#### [Exercise objective]
From the records below, please return each line that holds the word "FDst".

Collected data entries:
Start of Block
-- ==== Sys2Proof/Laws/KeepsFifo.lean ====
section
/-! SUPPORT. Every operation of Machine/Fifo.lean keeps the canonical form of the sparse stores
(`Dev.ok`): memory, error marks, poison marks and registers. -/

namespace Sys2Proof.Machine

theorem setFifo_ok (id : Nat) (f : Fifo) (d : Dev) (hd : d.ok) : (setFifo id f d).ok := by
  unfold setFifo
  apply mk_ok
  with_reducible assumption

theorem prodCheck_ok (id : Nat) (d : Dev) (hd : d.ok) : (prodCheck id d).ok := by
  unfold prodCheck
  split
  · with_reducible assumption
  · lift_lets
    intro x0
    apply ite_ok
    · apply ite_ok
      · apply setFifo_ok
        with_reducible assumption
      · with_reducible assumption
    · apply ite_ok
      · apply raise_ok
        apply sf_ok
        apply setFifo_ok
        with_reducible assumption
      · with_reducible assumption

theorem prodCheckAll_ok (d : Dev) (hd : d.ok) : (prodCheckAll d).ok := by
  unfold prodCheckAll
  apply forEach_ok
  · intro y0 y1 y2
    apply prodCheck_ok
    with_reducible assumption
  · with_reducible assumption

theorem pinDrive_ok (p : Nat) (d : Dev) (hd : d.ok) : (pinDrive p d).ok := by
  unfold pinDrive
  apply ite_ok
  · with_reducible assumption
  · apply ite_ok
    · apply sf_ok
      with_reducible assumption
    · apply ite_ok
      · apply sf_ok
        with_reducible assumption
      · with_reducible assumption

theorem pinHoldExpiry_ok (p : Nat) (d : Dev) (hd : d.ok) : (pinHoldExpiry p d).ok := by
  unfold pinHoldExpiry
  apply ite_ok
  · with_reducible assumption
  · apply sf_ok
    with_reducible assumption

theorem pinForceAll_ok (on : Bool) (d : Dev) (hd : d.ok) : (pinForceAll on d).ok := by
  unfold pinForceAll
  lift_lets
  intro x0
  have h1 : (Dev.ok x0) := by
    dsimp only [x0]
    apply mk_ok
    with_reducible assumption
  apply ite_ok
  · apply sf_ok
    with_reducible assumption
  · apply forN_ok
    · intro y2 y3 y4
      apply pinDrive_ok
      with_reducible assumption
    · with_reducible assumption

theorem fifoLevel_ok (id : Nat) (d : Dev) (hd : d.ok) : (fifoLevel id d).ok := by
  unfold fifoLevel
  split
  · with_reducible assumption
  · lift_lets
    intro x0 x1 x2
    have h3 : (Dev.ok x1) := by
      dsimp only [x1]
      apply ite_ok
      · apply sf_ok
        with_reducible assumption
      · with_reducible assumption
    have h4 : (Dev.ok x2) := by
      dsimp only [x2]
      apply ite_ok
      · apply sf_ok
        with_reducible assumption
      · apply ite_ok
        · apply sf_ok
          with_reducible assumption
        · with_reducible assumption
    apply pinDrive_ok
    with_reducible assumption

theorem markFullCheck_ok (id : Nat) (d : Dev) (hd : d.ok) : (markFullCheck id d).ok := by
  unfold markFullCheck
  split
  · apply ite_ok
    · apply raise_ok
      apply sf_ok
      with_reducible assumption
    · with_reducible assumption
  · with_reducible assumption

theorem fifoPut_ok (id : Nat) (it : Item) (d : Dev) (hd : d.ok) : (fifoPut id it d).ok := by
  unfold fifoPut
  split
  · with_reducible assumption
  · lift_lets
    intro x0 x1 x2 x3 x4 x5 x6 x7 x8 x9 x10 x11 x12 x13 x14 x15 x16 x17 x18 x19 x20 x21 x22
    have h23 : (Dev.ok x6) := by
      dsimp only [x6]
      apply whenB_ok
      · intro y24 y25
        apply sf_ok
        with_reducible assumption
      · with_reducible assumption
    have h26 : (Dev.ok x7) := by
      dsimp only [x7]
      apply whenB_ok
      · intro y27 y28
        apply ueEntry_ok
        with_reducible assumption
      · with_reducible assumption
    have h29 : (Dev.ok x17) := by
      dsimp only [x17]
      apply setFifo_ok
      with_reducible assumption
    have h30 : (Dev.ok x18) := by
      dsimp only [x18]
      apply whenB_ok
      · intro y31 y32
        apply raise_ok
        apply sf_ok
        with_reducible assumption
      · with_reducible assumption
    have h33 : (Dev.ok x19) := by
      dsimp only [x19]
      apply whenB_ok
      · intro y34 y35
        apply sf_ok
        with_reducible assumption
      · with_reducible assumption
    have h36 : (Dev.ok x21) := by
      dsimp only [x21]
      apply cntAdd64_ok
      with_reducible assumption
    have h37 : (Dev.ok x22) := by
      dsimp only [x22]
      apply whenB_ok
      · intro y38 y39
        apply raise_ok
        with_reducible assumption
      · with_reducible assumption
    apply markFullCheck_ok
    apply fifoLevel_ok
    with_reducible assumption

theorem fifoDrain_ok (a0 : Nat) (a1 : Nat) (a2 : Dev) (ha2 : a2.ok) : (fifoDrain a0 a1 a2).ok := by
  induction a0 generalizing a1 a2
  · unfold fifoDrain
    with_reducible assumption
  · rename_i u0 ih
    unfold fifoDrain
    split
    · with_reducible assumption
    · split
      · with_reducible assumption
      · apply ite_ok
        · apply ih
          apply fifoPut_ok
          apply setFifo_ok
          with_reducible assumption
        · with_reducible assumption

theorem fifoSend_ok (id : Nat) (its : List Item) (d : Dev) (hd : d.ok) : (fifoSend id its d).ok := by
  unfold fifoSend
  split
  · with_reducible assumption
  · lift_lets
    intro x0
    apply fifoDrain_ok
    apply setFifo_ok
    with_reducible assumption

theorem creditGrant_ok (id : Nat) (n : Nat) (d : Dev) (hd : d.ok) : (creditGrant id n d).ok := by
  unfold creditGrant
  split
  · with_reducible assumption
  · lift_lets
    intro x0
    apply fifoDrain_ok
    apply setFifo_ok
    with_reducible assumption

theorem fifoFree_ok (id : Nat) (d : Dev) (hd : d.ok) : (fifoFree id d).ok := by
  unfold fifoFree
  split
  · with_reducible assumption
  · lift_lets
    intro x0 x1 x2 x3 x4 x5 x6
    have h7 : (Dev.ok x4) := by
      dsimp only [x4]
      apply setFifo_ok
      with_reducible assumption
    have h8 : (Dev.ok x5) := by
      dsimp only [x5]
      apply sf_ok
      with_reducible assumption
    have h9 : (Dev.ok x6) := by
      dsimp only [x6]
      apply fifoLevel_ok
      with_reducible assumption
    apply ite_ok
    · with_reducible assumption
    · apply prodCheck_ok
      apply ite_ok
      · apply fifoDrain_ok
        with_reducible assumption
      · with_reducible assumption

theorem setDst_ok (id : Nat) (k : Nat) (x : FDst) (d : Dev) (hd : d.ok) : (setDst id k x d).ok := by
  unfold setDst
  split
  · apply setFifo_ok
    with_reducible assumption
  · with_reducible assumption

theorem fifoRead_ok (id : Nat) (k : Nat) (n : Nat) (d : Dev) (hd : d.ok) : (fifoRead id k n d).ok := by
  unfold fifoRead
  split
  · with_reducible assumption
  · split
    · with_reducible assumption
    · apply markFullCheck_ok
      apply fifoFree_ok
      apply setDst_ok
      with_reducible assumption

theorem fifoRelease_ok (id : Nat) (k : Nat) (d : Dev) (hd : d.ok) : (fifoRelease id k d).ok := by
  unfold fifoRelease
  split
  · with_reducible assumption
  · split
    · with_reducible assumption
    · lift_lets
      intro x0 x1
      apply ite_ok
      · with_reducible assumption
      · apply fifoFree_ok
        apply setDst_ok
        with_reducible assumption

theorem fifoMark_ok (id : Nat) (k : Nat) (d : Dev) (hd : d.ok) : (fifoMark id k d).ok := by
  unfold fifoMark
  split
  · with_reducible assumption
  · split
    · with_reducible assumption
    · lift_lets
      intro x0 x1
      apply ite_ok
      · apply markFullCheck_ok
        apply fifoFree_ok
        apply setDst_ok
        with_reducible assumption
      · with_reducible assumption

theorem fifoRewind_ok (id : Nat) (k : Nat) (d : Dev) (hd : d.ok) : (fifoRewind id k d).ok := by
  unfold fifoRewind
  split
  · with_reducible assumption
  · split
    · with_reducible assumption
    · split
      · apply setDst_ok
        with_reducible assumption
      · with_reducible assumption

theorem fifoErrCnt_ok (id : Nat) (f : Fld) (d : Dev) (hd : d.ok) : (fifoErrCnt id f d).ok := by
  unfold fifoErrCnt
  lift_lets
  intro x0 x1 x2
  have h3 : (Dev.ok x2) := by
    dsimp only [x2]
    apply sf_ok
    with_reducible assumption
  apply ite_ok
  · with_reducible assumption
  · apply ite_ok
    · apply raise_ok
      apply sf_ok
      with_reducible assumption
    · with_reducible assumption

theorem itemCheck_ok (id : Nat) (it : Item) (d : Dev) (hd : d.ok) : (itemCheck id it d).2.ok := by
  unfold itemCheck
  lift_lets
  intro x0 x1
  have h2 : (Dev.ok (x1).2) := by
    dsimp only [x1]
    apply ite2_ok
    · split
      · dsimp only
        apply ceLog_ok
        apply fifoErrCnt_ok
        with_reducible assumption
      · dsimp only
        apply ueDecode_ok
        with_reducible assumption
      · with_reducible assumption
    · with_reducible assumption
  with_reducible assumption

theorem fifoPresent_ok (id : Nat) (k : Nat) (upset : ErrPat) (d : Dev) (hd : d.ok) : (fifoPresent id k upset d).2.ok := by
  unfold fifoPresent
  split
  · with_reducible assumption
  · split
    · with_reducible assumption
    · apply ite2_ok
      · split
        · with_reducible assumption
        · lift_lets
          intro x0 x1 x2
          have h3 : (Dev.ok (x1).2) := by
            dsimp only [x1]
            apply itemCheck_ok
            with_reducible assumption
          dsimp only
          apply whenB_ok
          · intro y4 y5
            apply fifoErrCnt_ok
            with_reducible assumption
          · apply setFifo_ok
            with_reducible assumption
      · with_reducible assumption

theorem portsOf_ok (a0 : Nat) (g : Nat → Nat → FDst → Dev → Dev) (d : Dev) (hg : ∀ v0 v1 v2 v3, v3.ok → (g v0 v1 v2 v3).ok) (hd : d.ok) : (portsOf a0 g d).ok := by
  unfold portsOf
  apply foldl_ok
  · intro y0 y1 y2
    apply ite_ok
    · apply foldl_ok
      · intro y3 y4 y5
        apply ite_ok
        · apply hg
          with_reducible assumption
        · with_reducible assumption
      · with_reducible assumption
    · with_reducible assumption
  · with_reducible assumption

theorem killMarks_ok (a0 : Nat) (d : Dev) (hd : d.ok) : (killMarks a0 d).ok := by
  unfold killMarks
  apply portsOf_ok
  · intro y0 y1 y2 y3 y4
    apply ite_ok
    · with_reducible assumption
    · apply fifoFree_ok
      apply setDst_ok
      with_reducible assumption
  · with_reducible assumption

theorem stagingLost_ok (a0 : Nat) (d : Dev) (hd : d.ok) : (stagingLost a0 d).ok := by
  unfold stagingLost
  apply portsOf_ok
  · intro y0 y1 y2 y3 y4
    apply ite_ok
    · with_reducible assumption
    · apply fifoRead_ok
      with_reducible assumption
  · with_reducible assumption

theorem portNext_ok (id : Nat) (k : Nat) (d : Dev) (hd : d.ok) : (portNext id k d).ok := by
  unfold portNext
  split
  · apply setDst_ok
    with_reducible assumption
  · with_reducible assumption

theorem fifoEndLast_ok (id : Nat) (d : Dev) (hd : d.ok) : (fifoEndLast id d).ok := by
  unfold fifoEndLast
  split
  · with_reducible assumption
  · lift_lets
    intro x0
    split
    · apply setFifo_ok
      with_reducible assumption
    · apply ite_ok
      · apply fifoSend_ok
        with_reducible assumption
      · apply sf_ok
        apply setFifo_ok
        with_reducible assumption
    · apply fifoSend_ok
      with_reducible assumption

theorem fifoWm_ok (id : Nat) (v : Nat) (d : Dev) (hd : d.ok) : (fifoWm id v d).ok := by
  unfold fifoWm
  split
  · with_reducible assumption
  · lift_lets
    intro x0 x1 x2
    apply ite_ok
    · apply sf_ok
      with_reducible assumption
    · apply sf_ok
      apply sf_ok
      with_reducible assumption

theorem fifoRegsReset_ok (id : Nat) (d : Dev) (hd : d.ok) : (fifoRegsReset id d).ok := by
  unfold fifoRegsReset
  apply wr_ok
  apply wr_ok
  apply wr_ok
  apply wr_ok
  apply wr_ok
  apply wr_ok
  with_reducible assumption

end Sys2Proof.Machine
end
End of Block
#### [Written answer]
theorem setDst_ok (id : Nat) (k : Nat) (x : FDst) (d : Dev) (hd : d.ok) : (setDst id k x d).ok := by
theorem portsOf_ok (a0 : Nat) (g : Nat → Nat → FDst → Dev → Dev) (d : Dev) (hg : ∀ v0 v1 v2 v3, v3.ok → (g v0 v1 v2 v3).ok) (hd : d.ok) : (portsOf a0 g d).ok := by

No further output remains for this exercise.